### ENTRIES PROVIDED
____________

/-! ### Reset (R44, R230 to R232) -/

/-- R44: the reset table, for the state right after reset and for the block at any release of `RESET`,
`EIR_PREV` at the level of each multiplexer output. -/
def Obligations.ResetTable : Prop :=
  ∀ s t : State, (t = State.reset ∨ t = resetBlock s) →
    t.icEnable = 0 ∧ t.icPending = 0 ∧ t.icActive = 0 ∧ (∀ i, prioField t i = 0) ∧
    t.icGroupSel = 0 ∧ t.icGMode = .group16Sub0 ∧ nest t = [] ∧
    (∀ r, r < 4 → regValue t (.eirCfg r) = 0) ∧
    t.eirMask = 0 ∧ t.eirRise = 0 ∧ t.eirFall = 0 ∧ t.eirPend = 0 ∧
    (∀ l, l < 16 → t.eirCb[l]?.getD 0 = 0) ∧ (∀ l, l < 16 → t.eirPrev.getLsbD l = muxLevel t l) ∧
    regValue t .stsCtrl = 0 ∧ t.stsReload = 0 ∧ t.stsCurrent = 0 ∧
    regValue t .stsCalib = t.cfg.stsCalib ∧ t.stsCb = 0 ∧ t.stsMode = .single ∧ t.main.bw = .idle

/-- R141, R204, R230 to R232: while `RESET` is asserted no step changes the block, with nothing scheduled as well:
only the three inputs follow what drives them, a pin of a port that does not exist storing nothing (log 6). Its release gives the reset state, with no routine and no
busy-wait in progress and the context main, and touches no pin and no parameter. While it is released,
driving `RESET` to 1 or `IRQ_INHIBIT` to a level changes that input and nothing else, but for the ages of
busy-waits (R166). How the inputs are driven is the model's form (logs 5 and 11). -/
def Obligations.AssertedResetHoldsTheBlock : Prop :=
  ∀ s t : State, step s = .next t →
    (s.inReset = true → fetch s ≠ .event (.resetLine false) →
      t = { s with schedule := s.schedule.tail, pins := t.pins, irqInhibit := t.irqInhibit } ∧
      ((∀ b, fetch s ≠ .event (.inhibit b)) → t.irqInhibit = s.irqInhibit) ∧
      ((∀ p l b, fetch s ≠ .event (.pin p l b)) → t.pins = s.pins)) ∧
    (s.inReset = true → ∀ p l b, fetch s = .event (.pin p l b) → ∀ q k : Fin 16,
      t.pins[q].getLsbD k =
        if q = p ∧ k = l ∧ portExists s.cfg p = true then b else s.pins[q].getLsbD k) ∧
    (s.inReset = true → fetch s = .event (.resetLine false) →
      t = resetBlock { s with schedule := s.schedule.tail } ∧ t.inReset = false ∧
      t.main = Ctx.start ∧ t.handlers = [] ∧ t.pins = s.pins ∧ t.irqInhibit = s.irqInhibit ∧
      t.cfg = s.cfg) ∧
    (∀ b, fetch s = .event (.inhibit b) →
      t = settle { s with schedule := s.schedule.tail, irqInhibit := b } ∧ t.irqInhibit = b) ∧
    (fetch s = .event (.resetLine true) →
      t = { s with schedule := s.schedule.tail, inReset := true }) ∧
    (s.inReset = false → fetch s = .event (.resetLine false) →
      t = settle { s with schedule := s.schedule.tail })

/-! ### Raw register access (R71, R72, R110, R111) -/

/-- R26, R71 to R73, R78, R110: what a read of each register of the map responds, and that its one side
effect is that the read of `STS_CTRL` (0x0300) clears `COUNTFLAG`. -/
def Obligations.RegisterReadValues : Prop :=
  ∀ (n : Half) (s : State), regMapped n = true →
    ∃ v : Word,
      exec (.regRd n) s = .next { s with
        stsCountFlag := if n = 0x0300 then false else s.stsCountFlag
        outputs := responded .ok v s } ∧
      (n.toNat < 0x0010 → ∀ b, b < 32 → v.getLsbD b = s.icEnable.getLsbD (32 * (n.toNat % 8) + b)) ∧
      (0x0010 ≤ n.toNat → n.toNat < 0x0020 → ∀ b, b < 32 →
        v.getLsbD b = s.icPending.getLsbD (32 * (n.toNat % 8) + b)) ∧
      (0x0020 ≤ n.toNat → n.toNat < 0x0028 → ∀ b, b < 32 →
        v.getLsbD b = s.icActive.getLsbD (32 * (n.toNat % 8) + b)) ∧
      (0x0100 ≤ n.toNat → n.toNat < 0x01F0 →
        v.toNat = 16 * (s.icPrio[n.toNat - 0x0100]?.getD 0).toNat) ∧
      (n = 0x0030 → s.cfg.wf = true → SelectorFits s →
        v.toNat = 65536 * s.cfg.keyReadback.toNat + 2 ^ s.cfg.groupSelPos * s.icGroupSel.toNat) ∧
      (n = 0x0200 → v.toNat = s.eirMask.toNat) ∧
      (n = 0x0201 → v.toNat = s.eirRise.toNat) ∧
      (n = 0x0202 → v.toNat = s.eirFall.toNat) ∧
      (n = 0x0203 → v.toNat = s.eirPend.toNat) ∧
      (0x0208 ≤ n.toNat → n.toNat < 0x020C →
        v.toNat = (s.eirCfg[n.toNat - 0x0208]?.getD 0).toNat) ∧
      (n = 0x0300 → v.toNat = s.stsEnable.toNat + 2 * s.stsTickInt.toNat
        + 4 * s.stsClkSource.toNat + 65536 * s.stsCountFlag.toNat) ∧
      (n = 0x0301 → v = s.stsReload) ∧
      (n = 0x0302 → v = s.stsCurrent) ∧
      (n = 0x0303 → v = s.cfg.stsCalib)

/-- R71, R72, R111, R200: a write of a word of the set-enable, clear-enable, set-pending and clear-pending
banks acts on the sources whose bit is written as 1 and on nothing else, bits of sources above 239 doing
nothing; a source cleared of pending whose request is high and which is not active is pending again in
the same step; a write of the active bank is no error and does nothing. -/
def Obligations.BankWritesActOnWrittenOnes : Prop :=
  ∀ (k : Nat) (data : Word) (s : State), k < 8 →
    (∃ t, exec (.regWr (BitVec.ofNat 16 k) data) s = .next t ∧
      t = { s with icEnable := t.icEnable, outputs := responded .ok 0 s } ∧
      ∀ j, j < 240 → t.icEnable.getLsbD j =
        (s.icEnable.getLsbD j || (j / 32 == k && data.getLsbD (j % 32)))) ∧
    (∃ t, exec (.regWr (BitVec.ofNat 16 (0x0008 + k)) data) s = .next t ∧
      t = { s with icEnable := t.icEnable, outputs := responded .ok 0 s } ∧
      ∀ j, j < 240 → t.icEnable.getLsbD j =
        (s.icEnable.getLsbD j && !(j / 32 == k && data.getLsbD (j % 32)))) ∧
    (∃ t, exec (.regWr (BitVec.ofNat 16 (0x0010 + k)) data) s = .next t ∧
      t = { s with icPending := t.icPending, outputs := responded .ok 0 s } ∧
      ∀ j, j < 240 → t.icPending.getLsbD j =
        (s.icPending.getLsbD j || (j / 32 == k && data.getLsbD (j % 32)))) ∧
    (∃ t, exec (.regWr (BitVec.ofNat 16 (0x0018 + k)) data) s = .next t ∧
      t = { s with icPending := t.icPending, outputs := responded .ok 0 s } ∧
      ∀ j, j < 240 → t.icPending.getLsbD j =
        ((s.icPending.getLsbD j && !(j / 32 == k && data.getLsbD (j % 32)))
          || (requestHigh s j && !s.icActive.getLsbD j))) ∧
    exec (.regWr (BitVec.ofNat 16 (0x0020 + k)) data) s =
      .next { s with outputs := responded .ok 0 s }

/-- R25, R72: a raw write of `IC_PRI[i]` keeps bits 7:4 of the data, so the register then reads
`{v[7:4], 0b0000}`, and every other priority register is unchanged. -/
def Obligations.PriorityWriteKeepsUpperNibble : Prop :=
  ∀ (i : Nat) (data : Word) (s : State), i < 240 →
    ∃ t, exec (.regWr (BitVec.ofNat 16 (0x0100 + i)) data) s = .next t ∧
      t = { s with icPrio := t.icPrio, outputs := responded .ok 0 s } ∧
      ∀ j, j < 240 →
        (prioField t j).toNat = if j = i then 16 * (data.toNat / 16 % 16) else (prioField s j).toNat

/-- R72, R142, R200: raw writes of the line registers: the low 16 bits are stored, `EIR_PR` is cleared where
a one is written, and an enabled pending line raises its source in the same step. -/
def Obligations.LineRegisterWrites : Prop :=
  ∀ (data : Word) (s : State),
    (∃ t, exec (.regWr 0x0200 data) s = .next t ∧
      t = { s with eirMask := data.setWidth 16, icPending := t.icPending,
                   outputs := responded .ok 0 s } ∧
      ∀ j, j < 240 → t.icPending.getLsbD j =
        (s.icPending.getLsbD j || (requestHigh t j && !s.icActive.getLsbD j))) ∧
    exec (.regWr 0x0201 data) s =
      .next { s with eirRise := data.setWidth 16, outputs := responded .ok 0 s } ∧
    exec (.regWr 0x0202 data) s =
      .next { s with eirFall := data.setWidth 16, outputs := responded .ok 0 s } ∧
    (∃ t, exec (.regWr 0x0203 data) s = .next t ∧
      t = { s with eirPend := t.eirPend, outputs := responded .ok 0 s } ∧
      ∀ l, l < 16 → t.eirPend.getLsbD l = (s.eirPend.getLsbD l && !data.getLsbD l))

/-- R30, R72, R142: a raw write of `EIR_CFG[r]` stores its low 16 bits and runs the detectors of its four
lines: each takes the new level of its multiplexer, and a selected edge sets its flag; every other
line keeps both. -/
def Obligations.SelectorRegisterWriteRunsDetectors : Prop :=
  ∀ (r : Nat) (data : Word) (s : State), r < 4 →
    ∃ t, exec (.regWr (BitVec.ofNat 16 (0x0208 + r)) data) s = .next t ∧
      t = { s with eirCfg := t.eirCfg, eirPend := t.eirPend, eirPrev := t.eirPrev,
                   icPending := t.icPending, outputs := responded .ok 0 s } ∧
      (∀ q, q < 4 → t.eirCfg[q]?.getD 0 = if q = r then data.setWidth 16 else s.eirCfg[q]?.getD 0) ∧
      (∀ l, l < 16 → l / 4 = r → t.eirPrev.getLsbD l = muxLevel t l ∧
        t.eirPend.getLsbD l = (s.eirPend.getLsbD l
          || (!s.eirPrev.getLsbD l && muxLevel t l && s.eirRise.getLsbD l)
          || (s.eirPrev.getLsbD l && !muxLevel t l && s.eirFall.getLsbD l))) ∧
      (∀ l, l < 16 → l / 4 ≠ r → t.eirPrev.getLsbD l = s.eirPrev.getLsbD l ∧
        t.eirPend.getLsbD l = s.eirPend.getLsbD l) ∧
      (∀ j, j < 240 → t.icPending.getLsbD j =
        (s.icPending.getLsbD j || (requestHigh t j && !s.icActive.getLsbD j)))

/-- R36 to R38, R72: raw writes of the timer registers: three control bits and not `COUNTFLAG`; the low
`TICK_BITS` bits of the reload value; any write of the current value clears it and `COUNTFLAG`; a write of
the read-only calibration register is no error and does nothing. -/
def Obligations.TimerRegisterWrites : Prop :=
  ∀ (data : Word) (s : State),
    exec (.regWr 0x0300 data) s = .next { s with
      stsEnable := data.getLsbD 0, stsTickInt := data.getLsbD 1, stsClkSource := data.getLsbD 2,
      outputs := responded .ok 0 s } ∧
    (∃ t, exec (.regWr 0x0301 data) s = .next t ∧
      t = { s with stsReload := t.stsReload, outputs := responded .ok 0 s } ∧
      t.stsReload.toNat = data.toNat % 2 ^ s.cfg.tickBits) ∧
    exec (.regWr 0x0302 data) s = .next { s with
      stsCurrent := 0, stsCountFlag := false, outputs := responded .ok 0 s } ∧
    exec (.regWr 0x0303 data) s = .next { s with outputs := responded .ok 0 s }

/-- R26, R126, R244: `IC.SETGROUPING` writes the selector and the active mode; a raw write with the key
writes the selector only, one without the key writes neither; the encoder goes by the active mode. -/
def Obligations.SelectorAndActiveModeComeApart : Prop :=
  ∀ (s : State), s.cfg.wf = true →
    (∀ mode m, modeOfNumber mode = some m →
      exec (.icSetGrouping mode) s = .next { s with
        icGroupSel := s.cfg.groupSelOf[subWidth m]?.getD 0, icGMode := m,
        outputs := responded .ok 0 s }) ∧
    (∀ data : Word, data.toNat / 65536 = s.cfg.unlockKey.toNat →
      ∃ t, exec (.regWr 0x0030 data) s = .next t ∧
        t = { s with icGroupSel := t.icGroupSel, outputs := responded .ok 0 s } ∧
        t.icGroupSel.toNat = data.toNat / 2 ^ s.cfg.groupSelPos % 2 ^ s.cfg.groupSelBits ∧
        ∀ index group subgroup u v, exec (.icSetPrio index group subgroup) s = .next u →
          exec (.icSetPrio index group subgroup) t = .next v → v.icPrio = u.icPrio) ∧
    (∀ data : Word, data.toNat / 65536 ≠ s.cfg.unlockKey.toNat →
      exec (.regWr 0x0030 data) s = .next { s with outputs := responded .ok 0 s })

____________

Your answer must consist solely of the lines from the one containing "exec (.regWr 0x0303" through the last line of the entries, reproduced exactly.

    exec (.regWr 0x0303 data) s = .next { s with outputs := responded .ok 0 s }

/-- R26, R126, R244: `IC.SETGROUPING` writes the selector and the active mode; a raw write with the key
writes the selector only, one without the key writes neither; the encoder goes by the active mode. -/
def Obligations.SelectorAndActiveModeComeApart : Prop :=
  ∀ (s : State), s.cfg.wf = true →
    (∀ mode m, modeOfNumber mode = some m →
      exec (.icSetGrouping mode) s = .next { s with
        icGroupSel := s.cfg.groupSelOf[subWidth m]?.getD 0, icGMode := m,
        outputs := responded .ok 0 s }) ∧
    (∀ data : Word, data.toNat / 65536 = s.cfg.unlockKey.toNat →
      ∃ t, exec (.regWr 0x0030 data) s = .next t ∧
        t = { s with icGroupSel := t.icGroupSel, outputs := responded .ok 0 s } ∧
        t.icGroupSel.toNat = data.toNat / 2 ^ s.cfg.groupSelPos % 2 ^ s.cfg.groupSelBits ∧
        ∀ index group subgroup u v, exec (.icSetPrio index group subgroup) s = .next u →
          exec (.icSetPrio index group subgroup) t = .next v → v.icPrio = u.icPrio) ∧
    (∀ data : Word, data.toNat / 65536 ≠ s.cfg.unlockKey.toNat →
      exec (.regWr 0x0030 data) s = .next { s with outputs := responded .ok 0 s })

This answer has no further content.